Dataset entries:
....

-- ==== Sys2Proof/Safety.lean ====
section
/-! DEFINITION. What a good state and a good run are, in the terms the claims use: the invariant of the
synchronizer (10_state.md R36), runs of operations, and what a byte stream makes the block report. -/

namespace Sys2Proof.Machine

/-! ## Runs -/

/-- A sequence of operations, one after another (00_scope.md R12). -/
def runOps : List Instr → State → Out
  | [], s => .next s
  | i :: is, s => andThen (exec i s) (runOps is)

/-- What the host sees of one `SYNC.PUT`, and the ghost cause label (R241). -/
structure PutReport where
  flag : Bool
  cause : Option RejectCause
deriving DecidableEq, Repr

/-- The report the last operation left. -/
def State.report (s : State) : PutReport :=
  { flag := (s.result.map Result.flag).getD false, cause := s.ghostReject }

/-- `SYNC.FEED` (R75): the bytes given to `SYNC.PUT` in order, with the report of each. -/
def feed : List Byte → State → Option (List PutReport × State)
  | [], s => some ([], s)
  | b :: bs, s =>
    match exec (.syncPut b) s with
    | .next t => (feed bs t).map fun r => (t.report :: r.1, r.2)
    | .fault _ => none
    | .refused _ => none

/-- The flags of a stream that is ready on its last byte and on no other. -/
def readyOnLast (n : Nat) : List Bool := List.replicate (n - 1) false ++ [true]

/-- The byte an instruction gives the synchronizer, if it gives one: `SYNC.PUT` and the wire rows (log 10). -/
def putByte : Instr → Option Byte
  | .syncPut b => some b
  | i =>
    match encode i with
    | .wire _ b => some b
    | .op _ => none

/-- The byte an instruction feeds the CRC engine, if it feeds one (R106). -/
def engineByte : Instr → Option Byte
  | .crcByte b => some b
  | _ => none

/-- The synchronizer's registers, the buffer and the staged message (unit U2 of R20). -/
structure SyncPart where
  len : BitVec 8
  remainingObjects : BitVec 9
  remainingBytes : BitVec 4
  crcHeader : Crc
  crcBody : Crc
  buf : Memory
  msg : Message
  msgValid : Bool
deriving DecidableEq, Repr

/-- Unit U2's part of a state. -/
def State.syncPart (s : State) : SyncPart :=
  { len := s.len, remainingObjects := s.remainingObjects, remainingBytes := s.remainingBytes,
    crcHeader := s.crcHeader, crcBody := s.crcBody, buf := s.buf, msg := s.msg, msgValid := s.msgValid }

/-! ## The invariant between operations -/

/-- The counters after the object bytes of a candidate (R146), from `objs` objects and `bytes` payload bytes
to come; `none` if a tag is unknown or a byte is surplus. -/
def countersAfter : List Byte → Nat → Nat → Option (Nat × Nat)
  | [], objs, bytes => some (objs, bytes)
  | _ :: bs, objs, bytes + 1 => countersAfter bs objs bytes
  | b :: bs, objs + 1, 0 => (decodeTag b).bind fun t => countersAfter bs objs (payLen t)
  | _ :: _, 0, 0 => none

/-- `N = buf[6] − 0x90` (R36 (d)). -/
def State.declared (s : State) : Int := countOf (Memory.read s.buf 6)

/-- What holds between operations (R36), with what it takes to be kept by every step: how the registers
follow from the stored bytes (R24, R25, R26), and that a valid staged message is legal (R181). -/
structure Inv (s : State) : Prop where
  /-- The buffer is in canonical form. -/
  buf_wf : Memory.wf s.buf
  /-- R36 (a). -/
  len_le : s.len.toNat ≤ 246
  /-- R26, R77: a candidate begins with the header bytes. -/
  header0 : 1 ≤ s.len.toNat → Memory.read s.buf 0 = Config.hdr0
  header1 : 2 ≤ s.len.toNat → Memory.read s.buf 1 = Config.hdr1
  /-- R24, R36 (b): the CRC field as far as it has arrived. -/
  crc_header : 2 ≤ s.len.toNat → s.crcHeader = beUnpack 32 (Memory.slice s.buf 2 (min s.len.toNat 6 - 2))
  /-- R25, R36 (b): the CRC of the body bytes stored so far. -/
  crc_body : 2 ≤ s.len.toNat → s.crcBody = crc32b 0 (Memory.slice s.buf 6 (s.len.toNat - 6))
  /-- R36 (c): the counters are in range and not both zero. -/
  counters : 7 ≤ s.len.toNat →
    -144 ≤ s.remainingObjects.toInt ∧ s.remainingObjects.toInt ≤ 15 ∧
      ¬ (s.remainingObjects = 0 ∧ s.remainingBytes = 0)
  /-- R36 (e), with the values a count byte below `0x90` leaves. -/
  negative : 7 ≤ s.len.toNat → s.remainingObjects.toInt < 0 →
    s.len.toNat = 7 ∧ s.remainingObjects.toInt = s.declared ∧ s.remainingBytes = 0
  /-- The counters are what the stored object bytes imply. -/
  parsed : 7 ≤ s.len.toNat → 0 ≤ s.remainingObjects.toInt →
    0 ≤ s.declared ∧ s.declared ≤ 15 ∧
      countersAfter (Memory.slice s.buf 7 (s.len.toNat - 7)) s.declared.toNat 0 =
        some (s.remainingObjects.toNat, s.remainingBytes.toNat)
  /-- R36 (d), with the payload bytes still to come counted in. -/
  bound : 7 ≤ s.len.toNat → 0 ≤ s.remainingObjects.toInt →
    ((s.len.toNat - 7 + s.remainingBytes.toNat : Nat) : Int) ≤ 16 * (s.declared - s.remainingObjects.toInt)
  /-- R181: a valid staged message is legal. -/
  staged : s.msgValid = true → legalMessage s.msg.objects = true

/-- The bounds of R36 (a), (c), (d), (e) alone. -/
def Bounds (s : State) : Prop :=
  s.len.toNat ≤ 246 ∧
  (7 ≤ s.len.toNat →
    s.remainingBytes.toNat ≤ 15 ∧ -144 ≤ s.remainingObjects.toInt ∧ s.remainingObjects.toInt ≤ 15 ∧
    ¬ (s.remainingObjects = 0 ∧ s.remainingBytes = 0) ∧
    (0 ≤ s.remainingObjects.toInt →
      ((s.len.toNat - 7 : Nat) : Int) ≤ 16 * (s.declared - s.remainingObjects.toInt)) ∧
    (s.remainingObjects.toInt < 0 → s.len.toNat = 7))

end Sys2Proof.Machine
end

....

• _What is expected_: Your reply must contain each entry, reproduced exactly.

• _Task solution_:
-- ==== Sys2Proof/Safety.lean ====
section
/-! DEFINITION. What a good state and a good run are, in the terms the claims use: the invariant of the
synchronizer (10_state.md R36), runs of operations, and what a byte stream makes the block report. -/

namespace Sys2Proof.Machine

/-! ## Runs -/

/-- A sequence of operations, one after another (00_scope.md R12). -/
def runOps : List Instr → State → Out
  | [], s => .next s
  | i :: is, s => andThen (exec i s) (runOps is)

/-- What the host sees of one `SYNC.PUT`, and the ghost cause label (R241). -/
structure PutReport where
  flag : Bool
  cause : Option RejectCause
deriving DecidableEq, Repr

/-- The report the last operation left. -/
def State.report (s : State) : PutReport :=
  { flag := (s.result.map Result.flag).getD false, cause := s.ghostReject }

/-- `SYNC.FEED` (R75): the bytes given to `SYNC.PUT` in order, with the report of each. -/
def feed : List Byte → State → Option (List PutReport × State)
  | [], s => some ([], s)
  | b :: bs, s =>
    match exec (.syncPut b) s with
    | .next t => (feed bs t).map fun r => (t.report :: r.1, r.2)
    | .fault _ => none
    | .refused _ => none

/-- The flags of a stream that is ready on its last byte and on no other. -/
def readyOnLast (n : Nat) : List Bool := List.replicate (n - 1) false ++ [true]

/-- The byte an instruction gives the synchronizer, if it gives one: `SYNC.PUT` and the wire rows (log 10). -/
def putByte : Instr → Option Byte
  | .syncPut b => some b
  | i =>
    match encode i with
    | .wire _ b => some b
    | .op _ => none

/-- The byte an instruction feeds the CRC engine, if it feeds one (R106). -/
def engineByte : Instr → Option Byte
  | .crcByte b => some b
  | _ => none

/-- The synchronizer's registers, the buffer and the staged message (unit U2 of R20). -/
structure SyncPart where
  len : BitVec 8
  remainingObjects : BitVec 9
  remainingBytes : BitVec 4
  crcHeader : Crc
  crcBody : Crc
  buf : Memory
  msg : Message
  msgValid : Bool
deriving DecidableEq, Repr

/-- Unit U2's part of a state. -/
def State.syncPart (s : State) : SyncPart :=
  { len := s.len, remainingObjects := s.remainingObjects, remainingBytes := s.remainingBytes,
    crcHeader := s.crcHeader, crcBody := s.crcBody, buf := s.buf, msg := s.msg, msgValid := s.msgValid }

/-! ## The invariant between operations -/

/-- The counters after the object bytes of a candidate (R146), from `objs` objects and `bytes` payload bytes
to come; `none` if a tag is unknown or a byte is surplus. -/
def countersAfter : List Byte → Nat → Nat → Option (Nat × Nat)
  | [], objs, bytes => some (objs, bytes)
  | _ :: bs, objs, bytes + 1 => countersAfter bs objs bytes
  | b :: bs, objs + 1, 0 => (decodeTag b).bind fun t => countersAfter bs objs (payLen t)
  | _ :: _, 0, 0 => none

/-- `N = buf[6] − 0x90` (R36 (d)). -/
def State.declared (s : State) : Int := countOf (Memory.read s.buf 6)

/-- What holds between operations (R36), with what it takes to be kept by every step: how the registers
follow from the stored bytes (R24, R25, R26), and that a valid staged message is legal (R181). -/
structure Inv (s : State) : Prop where
  /-- The buffer is in canonical form. -/
  buf_wf : Memory.wf s.buf
  /-- R36 (a). -/
  len_le : s.len.toNat ≤ 246
  /-- R26, R77: a candidate begins with the header bytes. -/
  header0 : 1 ≤ s.len.toNat → Memory.read s.buf 0 = Config.hdr0
  header1 : 2 ≤ s.len.toNat → Memory.read s.buf 1 = Config.hdr1
  /-- R24, R36 (b): the CRC field as far as it has arrived. -/
  crc_header : 2 ≤ s.len.toNat → s.crcHeader = beUnpack 32 (Memory.slice s.buf 2 (min s.len.toNat 6 - 2))
  /-- R25, R36 (b): the CRC of the body bytes stored so far. -/
  crc_body : 2 ≤ s.len.toNat → s.crcBody = crc32b 0 (Memory.slice s.buf 6 (s.len.toNat - 6))
  /-- R36 (c): the counters are in range and not both zero. -/
  counters : 7 ≤ s.len.toNat →
    -144 ≤ s.remainingObjects.toInt ∧ s.remainingObjects.toInt ≤ 15 ∧
      ¬ (s.remainingObjects = 0 ∧ s.remainingBytes = 0)
  /-- R36 (e), with the values a count byte below `0x90` leaves. -/
  negative : 7 ≤ s.len.toNat → s.remainingObjects.toInt < 0 →
    s.len.toNat = 7 ∧ s.remainingObjects.toInt = s.declared ∧ s.remainingBytes = 0
  /-- The counters are what the stored object bytes imply. -/
  parsed : 7 ≤ s.len.toNat → 0 ≤ s.remainingObjects.toInt →
    0 ≤ s.declared ∧ s.declared ≤ 15 ∧
      countersAfter (Memory.slice s.buf 7 (s.len.toNat - 7)) s.declared.toNat 0 =
        some (s.remainingObjects.toNat, s.remainingBytes.toNat)
  /-- R36 (d), with the payload bytes still to come counted in. -/
  bound : 7 ≤ s.len.toNat → 0 ≤ s.remainingObjects.toInt →
    ((s.len.toNat - 7 + s.remainingBytes.toNat : Nat) : Int) ≤ 16 * (s.declared - s.remainingObjects.toInt)
  /-- R181: a valid staged message is legal. -/
  staged : s.msgValid = true → legalMessage s.msg.objects = true

/-- The bounds of R36 (a), (c), (d), (e) alone. -/
def Bounds (s : State) : Prop :=
  s.len.toNat ≤ 246 ∧
  (7 ≤ s.len.toNat →
    s.remainingBytes.toNat ≤ 15 ∧ -144 ≤ s.remainingObjects.toInt ∧ s.remainingObjects.toInt ≤ 15 ∧
    ¬ (s.remainingObjects = 0 ∧ s.remainingBytes = 0) ∧
    (0 ≤ s.remainingObjects.toInt →
      ((s.len.toNat - 7 : Nat) : Int) ≤ 16 * (s.declared - s.remainingObjects.toInt)) ∧
    (s.remainingObjects.toInt < 0 → s.len.toNat = 7))

end Sys2Proof.Machine
end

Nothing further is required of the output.